> **Work item**
For the data below, say how many lines contain "resumes". Only the number should be given.

> **Records for this task**

= = = =

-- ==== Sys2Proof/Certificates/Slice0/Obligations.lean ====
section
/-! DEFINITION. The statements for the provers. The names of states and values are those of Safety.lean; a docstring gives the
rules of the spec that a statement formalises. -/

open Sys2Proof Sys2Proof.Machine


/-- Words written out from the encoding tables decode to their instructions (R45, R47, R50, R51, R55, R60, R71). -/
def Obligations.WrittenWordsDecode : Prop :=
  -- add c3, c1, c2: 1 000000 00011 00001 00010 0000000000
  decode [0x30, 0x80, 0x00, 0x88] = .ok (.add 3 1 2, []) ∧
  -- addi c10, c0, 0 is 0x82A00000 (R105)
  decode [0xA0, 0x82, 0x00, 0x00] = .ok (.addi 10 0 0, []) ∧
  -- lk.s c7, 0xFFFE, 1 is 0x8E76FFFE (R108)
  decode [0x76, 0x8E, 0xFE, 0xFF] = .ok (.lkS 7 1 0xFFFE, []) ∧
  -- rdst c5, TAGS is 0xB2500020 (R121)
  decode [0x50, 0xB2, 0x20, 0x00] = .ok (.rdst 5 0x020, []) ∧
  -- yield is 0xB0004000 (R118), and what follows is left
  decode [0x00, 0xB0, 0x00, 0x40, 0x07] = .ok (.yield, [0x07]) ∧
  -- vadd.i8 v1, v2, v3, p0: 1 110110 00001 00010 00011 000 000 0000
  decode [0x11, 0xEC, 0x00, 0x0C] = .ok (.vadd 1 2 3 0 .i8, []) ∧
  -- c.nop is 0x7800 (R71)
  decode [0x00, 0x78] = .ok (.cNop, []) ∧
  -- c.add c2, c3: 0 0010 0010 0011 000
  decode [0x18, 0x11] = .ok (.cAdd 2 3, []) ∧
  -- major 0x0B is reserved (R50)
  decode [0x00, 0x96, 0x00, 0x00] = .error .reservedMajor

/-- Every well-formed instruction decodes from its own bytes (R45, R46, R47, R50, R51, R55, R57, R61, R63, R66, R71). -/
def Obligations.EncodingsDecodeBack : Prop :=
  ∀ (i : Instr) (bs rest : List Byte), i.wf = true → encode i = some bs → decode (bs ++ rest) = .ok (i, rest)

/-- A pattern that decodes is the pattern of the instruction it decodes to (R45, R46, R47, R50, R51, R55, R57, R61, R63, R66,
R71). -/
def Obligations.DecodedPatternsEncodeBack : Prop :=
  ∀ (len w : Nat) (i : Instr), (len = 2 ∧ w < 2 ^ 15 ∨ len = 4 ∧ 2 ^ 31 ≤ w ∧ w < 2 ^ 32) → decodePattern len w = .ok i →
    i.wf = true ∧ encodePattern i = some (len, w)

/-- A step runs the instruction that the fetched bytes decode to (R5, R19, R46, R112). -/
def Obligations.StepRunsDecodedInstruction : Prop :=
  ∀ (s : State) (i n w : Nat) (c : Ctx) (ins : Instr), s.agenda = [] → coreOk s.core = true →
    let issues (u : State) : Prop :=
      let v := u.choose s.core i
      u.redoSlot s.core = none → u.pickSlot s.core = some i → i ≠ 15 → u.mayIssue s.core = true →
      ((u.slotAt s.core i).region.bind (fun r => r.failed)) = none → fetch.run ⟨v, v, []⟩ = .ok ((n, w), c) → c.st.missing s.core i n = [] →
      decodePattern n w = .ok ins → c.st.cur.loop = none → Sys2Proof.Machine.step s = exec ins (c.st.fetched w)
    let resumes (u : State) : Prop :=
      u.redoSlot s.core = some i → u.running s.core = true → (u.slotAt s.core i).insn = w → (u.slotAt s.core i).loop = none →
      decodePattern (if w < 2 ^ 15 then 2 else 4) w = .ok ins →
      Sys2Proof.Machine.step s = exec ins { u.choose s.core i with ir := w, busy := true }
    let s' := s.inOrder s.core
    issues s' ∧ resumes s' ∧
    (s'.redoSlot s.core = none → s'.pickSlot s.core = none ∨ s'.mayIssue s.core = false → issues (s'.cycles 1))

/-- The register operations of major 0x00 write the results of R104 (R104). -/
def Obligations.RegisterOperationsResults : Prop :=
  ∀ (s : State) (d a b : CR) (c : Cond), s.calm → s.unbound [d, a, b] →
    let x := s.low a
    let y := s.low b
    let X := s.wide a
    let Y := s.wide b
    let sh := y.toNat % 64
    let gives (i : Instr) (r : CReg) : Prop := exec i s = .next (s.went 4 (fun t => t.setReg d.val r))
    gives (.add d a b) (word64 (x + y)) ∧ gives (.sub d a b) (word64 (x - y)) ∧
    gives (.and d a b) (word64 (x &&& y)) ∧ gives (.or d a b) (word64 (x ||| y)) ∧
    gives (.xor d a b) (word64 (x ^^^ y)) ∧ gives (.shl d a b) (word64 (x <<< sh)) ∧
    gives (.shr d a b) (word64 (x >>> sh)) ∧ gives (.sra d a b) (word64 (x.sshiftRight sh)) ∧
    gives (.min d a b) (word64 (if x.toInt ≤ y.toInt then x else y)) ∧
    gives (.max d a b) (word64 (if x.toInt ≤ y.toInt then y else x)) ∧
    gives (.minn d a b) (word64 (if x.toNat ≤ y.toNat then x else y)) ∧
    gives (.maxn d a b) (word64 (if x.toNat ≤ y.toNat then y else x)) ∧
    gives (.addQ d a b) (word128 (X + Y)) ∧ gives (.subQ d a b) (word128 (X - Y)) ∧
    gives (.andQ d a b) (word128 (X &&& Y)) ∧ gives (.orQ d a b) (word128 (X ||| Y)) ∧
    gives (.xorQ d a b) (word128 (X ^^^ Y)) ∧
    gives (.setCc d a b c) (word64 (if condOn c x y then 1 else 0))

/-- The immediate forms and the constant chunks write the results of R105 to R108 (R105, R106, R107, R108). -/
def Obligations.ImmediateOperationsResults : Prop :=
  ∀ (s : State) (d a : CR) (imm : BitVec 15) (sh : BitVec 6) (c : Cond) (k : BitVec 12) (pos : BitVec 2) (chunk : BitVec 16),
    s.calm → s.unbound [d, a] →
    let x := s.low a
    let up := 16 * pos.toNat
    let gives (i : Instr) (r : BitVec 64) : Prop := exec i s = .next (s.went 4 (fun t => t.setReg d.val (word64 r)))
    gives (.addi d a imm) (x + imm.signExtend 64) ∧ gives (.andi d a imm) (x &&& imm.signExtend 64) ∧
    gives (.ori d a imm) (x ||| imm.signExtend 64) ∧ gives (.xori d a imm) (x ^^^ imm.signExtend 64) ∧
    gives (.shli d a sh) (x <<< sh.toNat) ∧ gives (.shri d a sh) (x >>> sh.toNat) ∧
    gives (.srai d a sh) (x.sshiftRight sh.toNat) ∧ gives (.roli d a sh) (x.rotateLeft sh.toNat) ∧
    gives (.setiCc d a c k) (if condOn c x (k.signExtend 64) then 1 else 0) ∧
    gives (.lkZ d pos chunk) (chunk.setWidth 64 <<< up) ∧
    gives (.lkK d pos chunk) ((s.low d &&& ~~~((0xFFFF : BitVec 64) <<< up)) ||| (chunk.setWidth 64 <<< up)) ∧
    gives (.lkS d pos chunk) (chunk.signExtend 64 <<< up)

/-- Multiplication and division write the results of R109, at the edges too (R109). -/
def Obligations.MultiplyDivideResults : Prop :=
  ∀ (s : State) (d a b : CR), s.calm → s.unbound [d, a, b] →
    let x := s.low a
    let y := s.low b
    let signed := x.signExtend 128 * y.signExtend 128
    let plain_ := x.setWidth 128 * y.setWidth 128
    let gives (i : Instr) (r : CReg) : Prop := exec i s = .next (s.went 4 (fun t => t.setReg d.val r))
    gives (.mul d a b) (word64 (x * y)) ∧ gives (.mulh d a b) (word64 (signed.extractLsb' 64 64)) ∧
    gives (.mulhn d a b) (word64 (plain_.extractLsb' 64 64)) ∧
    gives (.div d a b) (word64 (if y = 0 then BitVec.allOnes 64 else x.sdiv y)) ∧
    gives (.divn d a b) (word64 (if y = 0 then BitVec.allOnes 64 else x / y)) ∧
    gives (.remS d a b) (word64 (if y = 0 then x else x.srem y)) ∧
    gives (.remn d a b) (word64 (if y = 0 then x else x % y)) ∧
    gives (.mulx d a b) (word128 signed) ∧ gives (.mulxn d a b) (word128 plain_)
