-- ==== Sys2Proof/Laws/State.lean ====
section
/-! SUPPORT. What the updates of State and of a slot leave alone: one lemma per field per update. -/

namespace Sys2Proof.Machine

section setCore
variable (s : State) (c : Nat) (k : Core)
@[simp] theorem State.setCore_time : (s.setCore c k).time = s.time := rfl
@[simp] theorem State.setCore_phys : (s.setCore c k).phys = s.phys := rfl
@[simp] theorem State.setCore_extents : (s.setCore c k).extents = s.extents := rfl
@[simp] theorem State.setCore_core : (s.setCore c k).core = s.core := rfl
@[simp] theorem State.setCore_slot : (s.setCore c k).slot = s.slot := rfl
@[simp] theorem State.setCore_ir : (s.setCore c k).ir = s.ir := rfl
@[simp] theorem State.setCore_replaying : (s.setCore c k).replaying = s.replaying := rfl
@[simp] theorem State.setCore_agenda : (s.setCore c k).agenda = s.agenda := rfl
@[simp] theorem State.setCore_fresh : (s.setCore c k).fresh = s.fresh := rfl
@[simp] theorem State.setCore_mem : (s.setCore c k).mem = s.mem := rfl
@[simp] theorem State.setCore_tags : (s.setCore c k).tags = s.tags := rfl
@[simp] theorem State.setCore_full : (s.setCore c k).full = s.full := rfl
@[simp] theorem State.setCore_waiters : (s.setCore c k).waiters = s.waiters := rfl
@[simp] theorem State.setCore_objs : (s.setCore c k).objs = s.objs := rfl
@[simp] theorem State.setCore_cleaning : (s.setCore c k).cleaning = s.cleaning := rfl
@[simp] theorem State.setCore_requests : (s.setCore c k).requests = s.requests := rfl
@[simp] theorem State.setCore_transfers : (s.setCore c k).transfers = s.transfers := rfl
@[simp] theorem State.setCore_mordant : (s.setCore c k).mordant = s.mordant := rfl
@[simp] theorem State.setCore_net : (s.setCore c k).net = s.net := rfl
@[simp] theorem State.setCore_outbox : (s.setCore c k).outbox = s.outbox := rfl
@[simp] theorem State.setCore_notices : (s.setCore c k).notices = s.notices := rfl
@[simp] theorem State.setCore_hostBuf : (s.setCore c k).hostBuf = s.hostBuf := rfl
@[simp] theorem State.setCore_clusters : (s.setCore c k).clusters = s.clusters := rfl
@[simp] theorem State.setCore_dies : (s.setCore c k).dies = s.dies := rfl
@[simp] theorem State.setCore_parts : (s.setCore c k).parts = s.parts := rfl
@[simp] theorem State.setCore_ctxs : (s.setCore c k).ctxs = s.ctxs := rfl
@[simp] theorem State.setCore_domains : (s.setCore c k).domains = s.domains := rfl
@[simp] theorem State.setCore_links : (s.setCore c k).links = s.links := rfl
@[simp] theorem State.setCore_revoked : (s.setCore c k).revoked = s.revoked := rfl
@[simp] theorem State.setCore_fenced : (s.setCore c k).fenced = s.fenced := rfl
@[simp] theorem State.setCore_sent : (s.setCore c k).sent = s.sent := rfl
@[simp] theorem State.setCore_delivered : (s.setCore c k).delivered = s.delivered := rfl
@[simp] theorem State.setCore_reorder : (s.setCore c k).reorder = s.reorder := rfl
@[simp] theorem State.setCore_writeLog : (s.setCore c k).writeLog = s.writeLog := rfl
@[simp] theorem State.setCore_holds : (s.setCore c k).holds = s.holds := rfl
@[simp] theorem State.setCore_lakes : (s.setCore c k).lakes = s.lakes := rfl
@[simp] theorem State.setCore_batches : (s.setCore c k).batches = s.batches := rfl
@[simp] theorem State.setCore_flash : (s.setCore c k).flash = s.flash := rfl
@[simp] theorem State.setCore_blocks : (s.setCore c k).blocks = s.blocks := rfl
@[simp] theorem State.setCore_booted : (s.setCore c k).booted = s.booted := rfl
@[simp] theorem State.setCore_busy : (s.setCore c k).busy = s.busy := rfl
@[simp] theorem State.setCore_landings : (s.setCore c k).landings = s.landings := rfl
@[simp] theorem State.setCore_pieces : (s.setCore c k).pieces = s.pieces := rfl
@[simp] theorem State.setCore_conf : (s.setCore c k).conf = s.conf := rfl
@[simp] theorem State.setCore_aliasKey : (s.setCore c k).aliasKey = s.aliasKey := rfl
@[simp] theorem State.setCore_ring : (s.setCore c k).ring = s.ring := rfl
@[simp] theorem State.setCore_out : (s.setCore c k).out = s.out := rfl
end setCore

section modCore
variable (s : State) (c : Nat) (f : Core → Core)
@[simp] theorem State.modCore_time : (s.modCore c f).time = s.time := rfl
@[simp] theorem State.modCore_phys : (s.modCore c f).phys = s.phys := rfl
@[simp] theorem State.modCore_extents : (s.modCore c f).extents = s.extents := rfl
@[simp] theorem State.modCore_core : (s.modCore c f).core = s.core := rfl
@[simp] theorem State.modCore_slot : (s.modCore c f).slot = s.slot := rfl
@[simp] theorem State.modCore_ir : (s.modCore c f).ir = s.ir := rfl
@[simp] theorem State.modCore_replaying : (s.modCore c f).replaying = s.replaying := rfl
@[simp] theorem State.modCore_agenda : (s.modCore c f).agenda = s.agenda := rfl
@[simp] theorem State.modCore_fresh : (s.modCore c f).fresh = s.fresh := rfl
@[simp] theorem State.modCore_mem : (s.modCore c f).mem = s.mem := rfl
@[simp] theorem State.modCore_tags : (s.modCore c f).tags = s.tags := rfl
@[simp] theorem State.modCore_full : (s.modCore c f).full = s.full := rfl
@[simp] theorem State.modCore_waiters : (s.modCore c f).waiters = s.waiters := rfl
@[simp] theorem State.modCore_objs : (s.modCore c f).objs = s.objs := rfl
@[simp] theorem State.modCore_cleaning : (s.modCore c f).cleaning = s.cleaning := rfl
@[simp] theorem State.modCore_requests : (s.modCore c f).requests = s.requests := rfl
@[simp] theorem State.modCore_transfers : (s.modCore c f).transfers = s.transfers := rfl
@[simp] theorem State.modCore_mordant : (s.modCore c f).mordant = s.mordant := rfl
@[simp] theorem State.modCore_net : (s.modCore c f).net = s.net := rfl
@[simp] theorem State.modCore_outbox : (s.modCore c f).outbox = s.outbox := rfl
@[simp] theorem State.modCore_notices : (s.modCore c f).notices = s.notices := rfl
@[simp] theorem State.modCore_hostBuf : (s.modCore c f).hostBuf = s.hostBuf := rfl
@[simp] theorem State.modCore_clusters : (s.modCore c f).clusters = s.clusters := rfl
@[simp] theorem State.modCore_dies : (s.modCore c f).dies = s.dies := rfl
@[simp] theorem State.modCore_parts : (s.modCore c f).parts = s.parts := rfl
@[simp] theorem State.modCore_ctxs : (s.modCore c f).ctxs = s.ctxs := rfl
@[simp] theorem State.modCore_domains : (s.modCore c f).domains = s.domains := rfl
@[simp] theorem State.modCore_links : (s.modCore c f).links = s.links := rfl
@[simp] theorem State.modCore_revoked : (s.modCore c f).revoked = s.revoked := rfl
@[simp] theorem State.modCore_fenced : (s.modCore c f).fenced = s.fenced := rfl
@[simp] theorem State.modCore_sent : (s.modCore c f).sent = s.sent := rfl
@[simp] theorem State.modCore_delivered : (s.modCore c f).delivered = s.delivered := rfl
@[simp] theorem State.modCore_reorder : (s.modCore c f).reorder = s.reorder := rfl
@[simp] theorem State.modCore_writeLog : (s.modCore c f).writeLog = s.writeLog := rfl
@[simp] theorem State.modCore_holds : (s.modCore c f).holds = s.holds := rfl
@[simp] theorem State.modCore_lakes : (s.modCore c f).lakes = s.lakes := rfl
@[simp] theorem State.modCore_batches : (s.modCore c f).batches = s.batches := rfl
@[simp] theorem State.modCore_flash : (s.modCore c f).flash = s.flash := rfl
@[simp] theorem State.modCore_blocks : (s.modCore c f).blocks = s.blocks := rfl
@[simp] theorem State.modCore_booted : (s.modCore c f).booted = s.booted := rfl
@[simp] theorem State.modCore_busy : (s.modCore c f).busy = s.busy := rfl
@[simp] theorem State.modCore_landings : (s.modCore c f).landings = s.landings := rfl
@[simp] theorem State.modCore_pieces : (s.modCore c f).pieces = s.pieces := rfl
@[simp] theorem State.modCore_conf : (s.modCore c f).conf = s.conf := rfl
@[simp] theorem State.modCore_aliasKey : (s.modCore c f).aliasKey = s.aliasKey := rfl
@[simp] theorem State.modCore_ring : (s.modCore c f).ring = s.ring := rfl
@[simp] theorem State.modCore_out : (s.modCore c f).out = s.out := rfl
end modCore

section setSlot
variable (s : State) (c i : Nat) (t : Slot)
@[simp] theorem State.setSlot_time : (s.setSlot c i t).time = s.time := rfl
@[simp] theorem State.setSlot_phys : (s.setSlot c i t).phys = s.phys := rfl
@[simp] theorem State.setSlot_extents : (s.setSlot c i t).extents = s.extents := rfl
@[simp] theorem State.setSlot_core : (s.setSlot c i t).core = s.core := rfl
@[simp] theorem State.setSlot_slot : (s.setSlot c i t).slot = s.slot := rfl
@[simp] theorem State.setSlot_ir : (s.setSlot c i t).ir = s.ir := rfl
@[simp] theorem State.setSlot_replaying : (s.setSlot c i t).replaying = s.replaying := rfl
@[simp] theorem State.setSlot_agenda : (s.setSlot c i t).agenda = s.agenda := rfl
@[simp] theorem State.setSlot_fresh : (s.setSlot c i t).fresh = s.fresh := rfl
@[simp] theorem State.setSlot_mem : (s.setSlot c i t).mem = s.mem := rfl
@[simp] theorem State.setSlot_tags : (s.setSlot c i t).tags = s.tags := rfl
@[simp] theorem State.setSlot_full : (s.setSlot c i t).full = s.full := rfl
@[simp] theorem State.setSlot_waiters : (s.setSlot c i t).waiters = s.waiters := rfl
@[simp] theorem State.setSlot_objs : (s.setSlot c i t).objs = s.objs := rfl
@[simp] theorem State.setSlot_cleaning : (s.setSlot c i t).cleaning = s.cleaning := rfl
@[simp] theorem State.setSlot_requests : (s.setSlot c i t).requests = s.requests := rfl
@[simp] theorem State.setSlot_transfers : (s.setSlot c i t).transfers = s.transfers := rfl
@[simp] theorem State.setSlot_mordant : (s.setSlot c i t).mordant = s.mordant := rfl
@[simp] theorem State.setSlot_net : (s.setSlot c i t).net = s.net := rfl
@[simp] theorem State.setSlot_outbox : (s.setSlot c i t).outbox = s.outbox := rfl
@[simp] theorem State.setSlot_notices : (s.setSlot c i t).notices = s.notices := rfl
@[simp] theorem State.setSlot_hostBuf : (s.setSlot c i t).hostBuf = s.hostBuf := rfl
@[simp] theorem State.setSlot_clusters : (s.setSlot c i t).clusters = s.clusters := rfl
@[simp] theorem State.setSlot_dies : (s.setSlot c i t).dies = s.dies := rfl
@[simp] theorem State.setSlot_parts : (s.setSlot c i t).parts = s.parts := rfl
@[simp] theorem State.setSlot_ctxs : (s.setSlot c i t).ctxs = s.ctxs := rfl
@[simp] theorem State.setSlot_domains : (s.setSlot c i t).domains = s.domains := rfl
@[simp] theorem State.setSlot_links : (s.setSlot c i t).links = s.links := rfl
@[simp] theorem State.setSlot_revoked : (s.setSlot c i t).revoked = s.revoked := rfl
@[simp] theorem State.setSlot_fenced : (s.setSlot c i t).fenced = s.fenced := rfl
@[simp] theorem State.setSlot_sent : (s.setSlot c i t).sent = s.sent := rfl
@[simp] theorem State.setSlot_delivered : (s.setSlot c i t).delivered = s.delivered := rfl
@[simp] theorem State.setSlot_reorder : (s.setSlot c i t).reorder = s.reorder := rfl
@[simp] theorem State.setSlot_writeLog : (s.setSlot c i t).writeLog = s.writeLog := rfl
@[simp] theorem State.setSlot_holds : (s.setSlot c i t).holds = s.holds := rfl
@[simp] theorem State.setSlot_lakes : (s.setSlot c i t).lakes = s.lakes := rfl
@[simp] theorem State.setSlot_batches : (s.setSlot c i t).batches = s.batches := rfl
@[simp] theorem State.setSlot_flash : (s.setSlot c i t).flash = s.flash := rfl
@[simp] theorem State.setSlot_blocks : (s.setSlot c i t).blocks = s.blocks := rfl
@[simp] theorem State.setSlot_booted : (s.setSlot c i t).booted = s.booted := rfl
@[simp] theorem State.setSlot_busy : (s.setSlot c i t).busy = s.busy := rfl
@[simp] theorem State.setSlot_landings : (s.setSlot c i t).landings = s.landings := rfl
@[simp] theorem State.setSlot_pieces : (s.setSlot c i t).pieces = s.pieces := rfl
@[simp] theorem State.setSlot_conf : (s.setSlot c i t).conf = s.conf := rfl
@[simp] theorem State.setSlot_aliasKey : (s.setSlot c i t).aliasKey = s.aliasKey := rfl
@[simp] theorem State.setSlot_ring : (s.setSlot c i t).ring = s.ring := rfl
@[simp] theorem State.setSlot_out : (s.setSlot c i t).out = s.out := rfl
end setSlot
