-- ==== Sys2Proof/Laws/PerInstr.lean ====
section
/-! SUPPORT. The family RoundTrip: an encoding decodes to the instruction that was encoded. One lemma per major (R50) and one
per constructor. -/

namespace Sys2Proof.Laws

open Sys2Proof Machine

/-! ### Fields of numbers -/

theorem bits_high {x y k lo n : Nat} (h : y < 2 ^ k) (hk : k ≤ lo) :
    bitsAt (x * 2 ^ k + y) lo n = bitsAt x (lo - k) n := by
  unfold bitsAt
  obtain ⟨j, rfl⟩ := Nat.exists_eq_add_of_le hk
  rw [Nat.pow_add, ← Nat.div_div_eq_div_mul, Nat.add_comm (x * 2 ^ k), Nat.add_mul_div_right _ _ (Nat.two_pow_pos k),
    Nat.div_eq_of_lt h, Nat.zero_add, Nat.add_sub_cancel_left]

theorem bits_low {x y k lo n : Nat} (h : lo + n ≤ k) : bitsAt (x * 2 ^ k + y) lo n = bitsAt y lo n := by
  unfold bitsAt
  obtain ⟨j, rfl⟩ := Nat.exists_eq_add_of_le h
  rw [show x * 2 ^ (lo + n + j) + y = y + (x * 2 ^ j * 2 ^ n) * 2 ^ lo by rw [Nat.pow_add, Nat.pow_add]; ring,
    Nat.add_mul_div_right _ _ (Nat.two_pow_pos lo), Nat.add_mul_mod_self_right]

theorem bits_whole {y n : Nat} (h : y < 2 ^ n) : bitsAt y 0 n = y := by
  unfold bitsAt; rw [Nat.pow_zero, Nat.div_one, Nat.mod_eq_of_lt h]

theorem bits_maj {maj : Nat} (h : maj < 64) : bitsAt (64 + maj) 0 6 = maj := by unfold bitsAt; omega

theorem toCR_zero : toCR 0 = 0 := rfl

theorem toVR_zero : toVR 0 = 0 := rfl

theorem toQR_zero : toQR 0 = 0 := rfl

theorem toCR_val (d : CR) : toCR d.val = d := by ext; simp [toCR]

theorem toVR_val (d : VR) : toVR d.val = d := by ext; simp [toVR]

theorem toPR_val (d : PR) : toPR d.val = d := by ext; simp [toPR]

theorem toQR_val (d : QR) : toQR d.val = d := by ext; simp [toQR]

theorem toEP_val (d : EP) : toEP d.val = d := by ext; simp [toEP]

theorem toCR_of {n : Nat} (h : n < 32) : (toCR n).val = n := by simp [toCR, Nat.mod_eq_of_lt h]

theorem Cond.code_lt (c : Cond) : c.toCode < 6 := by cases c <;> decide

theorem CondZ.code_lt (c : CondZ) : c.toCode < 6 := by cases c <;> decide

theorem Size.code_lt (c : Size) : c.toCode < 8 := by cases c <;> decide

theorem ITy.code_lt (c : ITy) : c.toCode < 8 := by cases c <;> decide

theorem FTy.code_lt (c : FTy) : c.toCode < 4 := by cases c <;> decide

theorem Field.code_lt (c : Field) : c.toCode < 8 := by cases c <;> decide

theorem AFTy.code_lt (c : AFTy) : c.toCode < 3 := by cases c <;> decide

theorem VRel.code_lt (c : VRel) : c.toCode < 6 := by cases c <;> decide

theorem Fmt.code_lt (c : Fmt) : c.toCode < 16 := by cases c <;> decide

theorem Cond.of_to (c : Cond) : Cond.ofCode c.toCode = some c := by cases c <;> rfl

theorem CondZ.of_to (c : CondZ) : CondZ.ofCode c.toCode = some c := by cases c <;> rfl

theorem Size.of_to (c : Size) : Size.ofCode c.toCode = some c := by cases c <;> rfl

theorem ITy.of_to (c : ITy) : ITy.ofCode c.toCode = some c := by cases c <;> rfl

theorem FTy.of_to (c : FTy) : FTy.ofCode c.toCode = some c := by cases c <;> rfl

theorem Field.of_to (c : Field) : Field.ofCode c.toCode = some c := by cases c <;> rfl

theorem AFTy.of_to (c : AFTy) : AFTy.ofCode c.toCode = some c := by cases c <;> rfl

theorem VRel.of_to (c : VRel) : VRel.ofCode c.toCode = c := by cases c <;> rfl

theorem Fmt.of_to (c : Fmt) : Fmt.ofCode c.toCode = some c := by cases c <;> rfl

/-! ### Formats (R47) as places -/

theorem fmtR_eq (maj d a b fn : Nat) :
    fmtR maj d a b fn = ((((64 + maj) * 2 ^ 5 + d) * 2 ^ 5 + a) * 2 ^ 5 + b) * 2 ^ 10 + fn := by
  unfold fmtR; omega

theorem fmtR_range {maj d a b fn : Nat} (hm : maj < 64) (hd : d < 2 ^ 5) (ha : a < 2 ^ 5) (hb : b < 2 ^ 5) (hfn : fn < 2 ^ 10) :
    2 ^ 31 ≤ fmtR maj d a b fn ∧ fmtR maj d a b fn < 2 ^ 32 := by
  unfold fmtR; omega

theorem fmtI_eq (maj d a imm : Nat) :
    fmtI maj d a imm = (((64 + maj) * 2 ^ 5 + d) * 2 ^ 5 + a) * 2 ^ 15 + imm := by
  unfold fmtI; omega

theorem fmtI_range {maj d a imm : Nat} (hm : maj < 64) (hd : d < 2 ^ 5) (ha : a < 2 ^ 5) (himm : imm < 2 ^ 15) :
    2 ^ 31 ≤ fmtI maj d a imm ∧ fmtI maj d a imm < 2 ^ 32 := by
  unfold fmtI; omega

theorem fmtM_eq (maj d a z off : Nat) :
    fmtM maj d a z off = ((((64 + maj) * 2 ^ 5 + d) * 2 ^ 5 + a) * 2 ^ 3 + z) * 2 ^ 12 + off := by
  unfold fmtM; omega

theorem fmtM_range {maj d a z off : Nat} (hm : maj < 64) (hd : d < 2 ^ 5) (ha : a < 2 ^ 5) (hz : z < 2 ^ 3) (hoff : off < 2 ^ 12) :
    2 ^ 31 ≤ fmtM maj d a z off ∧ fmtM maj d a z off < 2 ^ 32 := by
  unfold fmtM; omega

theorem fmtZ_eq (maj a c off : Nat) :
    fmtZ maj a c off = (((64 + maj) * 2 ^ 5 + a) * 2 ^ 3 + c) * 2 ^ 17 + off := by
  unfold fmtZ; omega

= = = =

> **Written answer**
2